▶ Given information
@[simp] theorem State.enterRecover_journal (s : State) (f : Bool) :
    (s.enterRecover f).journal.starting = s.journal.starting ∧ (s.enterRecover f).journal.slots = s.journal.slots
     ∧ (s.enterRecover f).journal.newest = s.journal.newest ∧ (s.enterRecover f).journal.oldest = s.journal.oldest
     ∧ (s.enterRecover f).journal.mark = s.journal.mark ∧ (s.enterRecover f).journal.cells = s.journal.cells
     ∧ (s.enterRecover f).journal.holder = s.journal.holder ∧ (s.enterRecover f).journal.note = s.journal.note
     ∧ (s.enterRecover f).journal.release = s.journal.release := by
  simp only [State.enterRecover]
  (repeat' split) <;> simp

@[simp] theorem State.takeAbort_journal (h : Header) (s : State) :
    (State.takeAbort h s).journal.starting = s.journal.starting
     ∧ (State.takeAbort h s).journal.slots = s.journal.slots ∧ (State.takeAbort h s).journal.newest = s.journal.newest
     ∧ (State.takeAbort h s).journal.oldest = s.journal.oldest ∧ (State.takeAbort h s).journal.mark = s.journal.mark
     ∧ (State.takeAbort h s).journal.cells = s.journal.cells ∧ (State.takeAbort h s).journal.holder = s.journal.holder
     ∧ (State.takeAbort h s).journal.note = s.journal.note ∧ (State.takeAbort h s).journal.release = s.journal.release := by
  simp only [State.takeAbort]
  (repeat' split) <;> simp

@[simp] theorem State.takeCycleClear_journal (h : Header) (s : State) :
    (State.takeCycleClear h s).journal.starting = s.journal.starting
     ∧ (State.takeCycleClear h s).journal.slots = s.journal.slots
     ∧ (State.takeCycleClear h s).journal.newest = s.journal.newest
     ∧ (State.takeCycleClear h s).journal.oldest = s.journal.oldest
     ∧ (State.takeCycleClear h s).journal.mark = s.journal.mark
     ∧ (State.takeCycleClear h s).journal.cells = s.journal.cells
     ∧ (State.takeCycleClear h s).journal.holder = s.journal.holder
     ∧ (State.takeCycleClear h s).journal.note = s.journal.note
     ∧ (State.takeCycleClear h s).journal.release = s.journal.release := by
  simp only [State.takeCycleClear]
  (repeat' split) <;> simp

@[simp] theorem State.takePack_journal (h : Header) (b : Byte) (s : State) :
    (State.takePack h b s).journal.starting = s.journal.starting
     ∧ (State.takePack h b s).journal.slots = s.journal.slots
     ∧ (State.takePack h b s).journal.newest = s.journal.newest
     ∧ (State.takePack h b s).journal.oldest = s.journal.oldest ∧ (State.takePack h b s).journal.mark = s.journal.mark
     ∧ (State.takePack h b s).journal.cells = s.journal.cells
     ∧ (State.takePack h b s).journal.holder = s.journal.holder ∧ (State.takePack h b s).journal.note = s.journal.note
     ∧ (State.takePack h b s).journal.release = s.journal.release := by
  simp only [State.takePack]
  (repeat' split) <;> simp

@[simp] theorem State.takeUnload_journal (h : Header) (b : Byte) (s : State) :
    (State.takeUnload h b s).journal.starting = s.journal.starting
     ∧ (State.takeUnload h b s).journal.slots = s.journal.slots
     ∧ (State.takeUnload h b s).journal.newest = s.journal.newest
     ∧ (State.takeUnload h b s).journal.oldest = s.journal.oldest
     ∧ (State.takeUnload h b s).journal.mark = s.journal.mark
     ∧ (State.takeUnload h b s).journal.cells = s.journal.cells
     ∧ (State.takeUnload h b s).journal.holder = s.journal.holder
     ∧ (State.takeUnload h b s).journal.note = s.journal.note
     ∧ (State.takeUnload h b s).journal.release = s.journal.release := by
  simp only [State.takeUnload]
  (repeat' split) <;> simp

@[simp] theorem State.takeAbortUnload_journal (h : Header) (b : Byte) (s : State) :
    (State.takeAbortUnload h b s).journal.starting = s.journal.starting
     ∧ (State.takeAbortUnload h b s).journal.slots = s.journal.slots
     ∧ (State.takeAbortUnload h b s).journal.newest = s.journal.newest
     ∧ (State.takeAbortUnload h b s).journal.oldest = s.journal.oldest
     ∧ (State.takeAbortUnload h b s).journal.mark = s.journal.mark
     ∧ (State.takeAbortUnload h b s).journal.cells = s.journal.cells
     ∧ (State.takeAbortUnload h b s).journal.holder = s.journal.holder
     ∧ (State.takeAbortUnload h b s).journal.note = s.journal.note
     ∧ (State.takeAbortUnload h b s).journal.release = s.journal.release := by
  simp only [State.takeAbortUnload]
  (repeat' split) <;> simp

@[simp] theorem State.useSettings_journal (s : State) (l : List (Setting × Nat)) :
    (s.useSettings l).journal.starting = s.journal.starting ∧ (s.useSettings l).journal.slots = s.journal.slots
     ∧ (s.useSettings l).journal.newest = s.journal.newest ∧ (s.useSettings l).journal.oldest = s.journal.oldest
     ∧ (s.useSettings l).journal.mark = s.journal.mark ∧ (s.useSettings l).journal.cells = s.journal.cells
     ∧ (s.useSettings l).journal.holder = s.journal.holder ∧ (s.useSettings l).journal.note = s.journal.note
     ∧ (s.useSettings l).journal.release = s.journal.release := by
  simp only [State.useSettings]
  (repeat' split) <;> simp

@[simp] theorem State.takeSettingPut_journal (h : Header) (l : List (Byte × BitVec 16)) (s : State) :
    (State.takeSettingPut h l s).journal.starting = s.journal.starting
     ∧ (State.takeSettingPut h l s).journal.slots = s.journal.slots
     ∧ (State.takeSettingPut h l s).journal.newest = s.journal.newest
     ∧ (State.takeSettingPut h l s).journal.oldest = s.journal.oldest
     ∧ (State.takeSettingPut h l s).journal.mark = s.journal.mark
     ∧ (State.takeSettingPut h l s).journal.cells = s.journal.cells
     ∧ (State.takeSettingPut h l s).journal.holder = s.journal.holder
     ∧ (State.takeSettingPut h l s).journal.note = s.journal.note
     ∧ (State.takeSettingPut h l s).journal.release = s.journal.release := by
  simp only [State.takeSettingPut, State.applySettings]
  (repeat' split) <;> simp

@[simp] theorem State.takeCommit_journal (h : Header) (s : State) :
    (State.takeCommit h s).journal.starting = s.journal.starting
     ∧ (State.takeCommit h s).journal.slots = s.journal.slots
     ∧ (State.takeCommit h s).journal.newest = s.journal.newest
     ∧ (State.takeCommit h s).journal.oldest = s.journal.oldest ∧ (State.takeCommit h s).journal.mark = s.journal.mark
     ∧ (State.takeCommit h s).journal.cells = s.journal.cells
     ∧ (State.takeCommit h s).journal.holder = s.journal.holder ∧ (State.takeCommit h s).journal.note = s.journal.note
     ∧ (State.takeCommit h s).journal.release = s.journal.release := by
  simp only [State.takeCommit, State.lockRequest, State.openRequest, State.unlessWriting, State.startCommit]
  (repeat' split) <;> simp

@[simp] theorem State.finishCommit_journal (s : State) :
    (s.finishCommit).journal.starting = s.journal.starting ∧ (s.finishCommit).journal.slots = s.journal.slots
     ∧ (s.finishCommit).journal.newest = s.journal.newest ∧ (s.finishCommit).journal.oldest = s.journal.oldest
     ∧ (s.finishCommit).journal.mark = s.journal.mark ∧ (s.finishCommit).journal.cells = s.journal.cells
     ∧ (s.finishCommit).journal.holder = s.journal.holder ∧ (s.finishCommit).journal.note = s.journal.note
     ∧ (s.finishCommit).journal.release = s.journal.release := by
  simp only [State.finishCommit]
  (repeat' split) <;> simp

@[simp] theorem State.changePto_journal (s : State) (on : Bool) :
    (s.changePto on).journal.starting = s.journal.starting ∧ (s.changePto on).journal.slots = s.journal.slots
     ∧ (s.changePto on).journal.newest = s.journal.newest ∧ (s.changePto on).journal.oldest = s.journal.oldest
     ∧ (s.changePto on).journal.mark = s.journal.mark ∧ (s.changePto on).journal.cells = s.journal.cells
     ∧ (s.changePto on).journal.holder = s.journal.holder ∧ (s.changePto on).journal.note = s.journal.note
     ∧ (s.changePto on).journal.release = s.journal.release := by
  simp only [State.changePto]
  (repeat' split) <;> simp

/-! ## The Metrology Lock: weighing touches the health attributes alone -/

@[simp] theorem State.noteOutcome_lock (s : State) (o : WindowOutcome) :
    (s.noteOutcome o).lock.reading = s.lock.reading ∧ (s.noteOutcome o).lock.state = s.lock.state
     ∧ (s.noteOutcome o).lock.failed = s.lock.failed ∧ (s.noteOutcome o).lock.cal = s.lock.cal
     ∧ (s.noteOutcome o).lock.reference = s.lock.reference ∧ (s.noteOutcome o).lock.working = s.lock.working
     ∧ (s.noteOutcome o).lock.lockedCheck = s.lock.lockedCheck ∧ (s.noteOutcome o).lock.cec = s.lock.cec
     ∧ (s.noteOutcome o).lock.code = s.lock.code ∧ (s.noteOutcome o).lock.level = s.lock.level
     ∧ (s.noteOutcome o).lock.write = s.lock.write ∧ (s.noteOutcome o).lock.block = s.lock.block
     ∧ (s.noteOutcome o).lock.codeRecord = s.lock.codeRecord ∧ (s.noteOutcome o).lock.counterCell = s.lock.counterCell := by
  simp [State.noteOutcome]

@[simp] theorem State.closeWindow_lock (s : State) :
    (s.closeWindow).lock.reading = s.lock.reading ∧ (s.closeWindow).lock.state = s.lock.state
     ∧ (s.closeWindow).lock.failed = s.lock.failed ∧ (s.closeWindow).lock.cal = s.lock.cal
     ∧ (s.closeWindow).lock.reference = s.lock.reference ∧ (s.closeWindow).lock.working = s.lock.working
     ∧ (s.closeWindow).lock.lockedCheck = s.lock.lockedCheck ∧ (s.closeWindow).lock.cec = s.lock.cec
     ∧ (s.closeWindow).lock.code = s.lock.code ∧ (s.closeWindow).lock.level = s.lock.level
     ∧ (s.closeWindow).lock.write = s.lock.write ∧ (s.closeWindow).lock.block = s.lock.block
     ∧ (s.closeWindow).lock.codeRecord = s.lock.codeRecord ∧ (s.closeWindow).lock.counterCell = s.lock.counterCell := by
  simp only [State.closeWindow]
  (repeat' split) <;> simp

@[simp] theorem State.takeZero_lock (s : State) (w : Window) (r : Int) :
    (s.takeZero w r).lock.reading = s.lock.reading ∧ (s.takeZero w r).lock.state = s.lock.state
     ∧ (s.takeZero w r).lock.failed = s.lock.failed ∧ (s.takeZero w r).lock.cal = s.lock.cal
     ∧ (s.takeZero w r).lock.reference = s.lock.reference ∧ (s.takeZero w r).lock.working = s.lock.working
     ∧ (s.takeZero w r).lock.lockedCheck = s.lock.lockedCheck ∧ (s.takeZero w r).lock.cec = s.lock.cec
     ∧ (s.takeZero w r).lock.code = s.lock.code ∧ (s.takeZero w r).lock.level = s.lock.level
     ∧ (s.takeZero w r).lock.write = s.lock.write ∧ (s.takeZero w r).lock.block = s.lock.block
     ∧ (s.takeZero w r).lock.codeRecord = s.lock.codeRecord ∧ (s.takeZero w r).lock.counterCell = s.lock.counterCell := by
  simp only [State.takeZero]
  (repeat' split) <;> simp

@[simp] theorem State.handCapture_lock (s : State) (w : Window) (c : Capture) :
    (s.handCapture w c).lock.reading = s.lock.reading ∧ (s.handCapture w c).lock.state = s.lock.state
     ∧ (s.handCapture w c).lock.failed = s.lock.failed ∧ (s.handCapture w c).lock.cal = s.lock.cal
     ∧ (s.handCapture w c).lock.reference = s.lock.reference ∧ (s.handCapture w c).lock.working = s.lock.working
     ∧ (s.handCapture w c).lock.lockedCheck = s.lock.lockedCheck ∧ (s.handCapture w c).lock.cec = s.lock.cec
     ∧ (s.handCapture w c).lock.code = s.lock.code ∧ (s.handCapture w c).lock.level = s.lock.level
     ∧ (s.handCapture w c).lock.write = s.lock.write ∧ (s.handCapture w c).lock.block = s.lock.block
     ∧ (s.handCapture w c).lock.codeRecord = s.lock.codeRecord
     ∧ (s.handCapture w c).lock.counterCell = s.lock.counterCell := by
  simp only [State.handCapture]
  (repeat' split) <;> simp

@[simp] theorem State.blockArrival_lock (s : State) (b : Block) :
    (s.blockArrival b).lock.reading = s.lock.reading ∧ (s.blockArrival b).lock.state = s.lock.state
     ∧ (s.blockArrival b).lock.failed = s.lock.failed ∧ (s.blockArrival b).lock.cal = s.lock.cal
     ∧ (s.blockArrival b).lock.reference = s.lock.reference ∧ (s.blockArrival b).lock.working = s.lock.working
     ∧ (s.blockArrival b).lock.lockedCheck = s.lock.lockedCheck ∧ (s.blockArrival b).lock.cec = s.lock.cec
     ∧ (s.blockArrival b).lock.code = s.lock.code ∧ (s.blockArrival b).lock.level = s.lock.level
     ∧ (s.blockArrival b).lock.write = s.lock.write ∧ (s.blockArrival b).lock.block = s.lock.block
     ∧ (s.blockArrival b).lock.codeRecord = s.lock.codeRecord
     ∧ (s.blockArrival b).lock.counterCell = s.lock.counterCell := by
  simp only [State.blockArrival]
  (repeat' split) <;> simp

...

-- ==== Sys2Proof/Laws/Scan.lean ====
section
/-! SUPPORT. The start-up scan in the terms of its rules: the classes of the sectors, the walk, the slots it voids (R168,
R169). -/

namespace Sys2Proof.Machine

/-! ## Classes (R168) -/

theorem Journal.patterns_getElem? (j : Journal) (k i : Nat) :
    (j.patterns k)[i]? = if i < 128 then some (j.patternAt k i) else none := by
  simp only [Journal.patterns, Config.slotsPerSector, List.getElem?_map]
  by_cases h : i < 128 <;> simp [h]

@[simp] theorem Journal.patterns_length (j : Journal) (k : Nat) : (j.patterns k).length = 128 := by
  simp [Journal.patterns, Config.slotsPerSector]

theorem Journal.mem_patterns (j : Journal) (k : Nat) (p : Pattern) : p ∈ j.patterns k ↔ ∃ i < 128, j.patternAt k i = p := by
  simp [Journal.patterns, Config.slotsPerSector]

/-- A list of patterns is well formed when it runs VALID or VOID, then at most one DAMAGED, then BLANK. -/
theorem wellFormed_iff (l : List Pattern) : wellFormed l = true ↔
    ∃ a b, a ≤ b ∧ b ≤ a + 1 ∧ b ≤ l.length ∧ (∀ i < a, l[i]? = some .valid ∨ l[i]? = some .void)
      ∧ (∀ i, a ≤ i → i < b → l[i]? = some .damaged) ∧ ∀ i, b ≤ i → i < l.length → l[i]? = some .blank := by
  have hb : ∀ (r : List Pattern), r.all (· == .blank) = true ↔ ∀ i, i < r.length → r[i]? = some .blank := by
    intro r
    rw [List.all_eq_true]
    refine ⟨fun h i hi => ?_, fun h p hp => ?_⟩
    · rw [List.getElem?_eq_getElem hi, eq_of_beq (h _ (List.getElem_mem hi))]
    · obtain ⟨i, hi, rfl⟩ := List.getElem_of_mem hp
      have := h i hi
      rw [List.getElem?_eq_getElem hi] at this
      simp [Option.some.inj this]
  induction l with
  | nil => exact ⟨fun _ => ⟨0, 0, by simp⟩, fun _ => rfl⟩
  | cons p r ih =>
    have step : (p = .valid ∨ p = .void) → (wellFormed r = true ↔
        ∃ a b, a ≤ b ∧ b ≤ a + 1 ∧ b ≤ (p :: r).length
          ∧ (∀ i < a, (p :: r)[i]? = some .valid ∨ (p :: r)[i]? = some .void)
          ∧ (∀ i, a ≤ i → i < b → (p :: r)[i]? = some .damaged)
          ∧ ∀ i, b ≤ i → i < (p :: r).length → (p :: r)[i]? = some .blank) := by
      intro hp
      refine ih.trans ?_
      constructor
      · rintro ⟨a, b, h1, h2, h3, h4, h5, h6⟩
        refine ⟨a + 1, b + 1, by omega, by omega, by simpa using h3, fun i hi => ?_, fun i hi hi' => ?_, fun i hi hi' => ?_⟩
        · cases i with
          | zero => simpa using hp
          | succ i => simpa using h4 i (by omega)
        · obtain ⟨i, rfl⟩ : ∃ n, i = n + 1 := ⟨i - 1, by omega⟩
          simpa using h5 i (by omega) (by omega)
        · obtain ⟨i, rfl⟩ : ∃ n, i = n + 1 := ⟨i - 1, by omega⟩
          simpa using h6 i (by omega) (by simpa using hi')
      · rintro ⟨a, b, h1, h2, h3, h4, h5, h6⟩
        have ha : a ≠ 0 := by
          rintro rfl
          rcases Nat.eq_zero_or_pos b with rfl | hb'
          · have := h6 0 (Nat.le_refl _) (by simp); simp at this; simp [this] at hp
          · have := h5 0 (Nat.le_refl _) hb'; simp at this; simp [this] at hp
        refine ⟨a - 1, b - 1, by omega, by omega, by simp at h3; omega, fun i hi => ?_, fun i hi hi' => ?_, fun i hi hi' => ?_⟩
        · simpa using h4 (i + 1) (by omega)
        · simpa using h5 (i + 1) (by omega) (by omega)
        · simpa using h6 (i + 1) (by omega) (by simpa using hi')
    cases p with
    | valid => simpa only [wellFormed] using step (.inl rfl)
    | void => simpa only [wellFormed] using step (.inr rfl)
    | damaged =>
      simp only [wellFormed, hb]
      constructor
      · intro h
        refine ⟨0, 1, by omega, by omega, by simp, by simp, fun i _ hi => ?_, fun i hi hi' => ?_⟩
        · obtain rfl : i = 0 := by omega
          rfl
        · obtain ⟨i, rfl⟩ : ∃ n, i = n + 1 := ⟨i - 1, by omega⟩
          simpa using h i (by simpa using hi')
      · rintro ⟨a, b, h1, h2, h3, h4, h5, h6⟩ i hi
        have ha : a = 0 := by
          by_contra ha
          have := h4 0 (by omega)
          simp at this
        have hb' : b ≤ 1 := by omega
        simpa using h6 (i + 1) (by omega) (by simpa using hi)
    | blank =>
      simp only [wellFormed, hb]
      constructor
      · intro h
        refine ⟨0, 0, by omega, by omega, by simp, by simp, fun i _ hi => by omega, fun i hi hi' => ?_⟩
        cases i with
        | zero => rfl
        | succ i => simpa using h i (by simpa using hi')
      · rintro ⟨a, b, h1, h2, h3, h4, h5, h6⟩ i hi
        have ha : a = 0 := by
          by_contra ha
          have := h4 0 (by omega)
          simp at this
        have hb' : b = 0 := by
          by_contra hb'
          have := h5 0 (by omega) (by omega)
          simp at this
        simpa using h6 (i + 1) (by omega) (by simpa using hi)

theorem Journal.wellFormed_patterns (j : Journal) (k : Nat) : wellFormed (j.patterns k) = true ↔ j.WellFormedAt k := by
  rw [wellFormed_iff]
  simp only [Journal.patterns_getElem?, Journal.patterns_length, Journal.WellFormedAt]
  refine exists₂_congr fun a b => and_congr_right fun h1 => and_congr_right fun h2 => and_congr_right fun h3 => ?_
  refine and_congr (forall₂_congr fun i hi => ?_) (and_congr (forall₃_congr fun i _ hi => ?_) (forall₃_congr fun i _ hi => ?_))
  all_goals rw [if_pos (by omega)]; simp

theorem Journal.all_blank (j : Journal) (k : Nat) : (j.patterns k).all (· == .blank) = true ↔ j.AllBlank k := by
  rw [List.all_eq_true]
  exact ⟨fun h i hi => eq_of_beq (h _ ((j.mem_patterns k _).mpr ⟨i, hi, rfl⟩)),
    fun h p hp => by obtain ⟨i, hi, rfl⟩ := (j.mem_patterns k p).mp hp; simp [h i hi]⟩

▶ Work task
Reply with the number of lines above in which the word "then" appears, and with nothing else.

▶ Answer box
2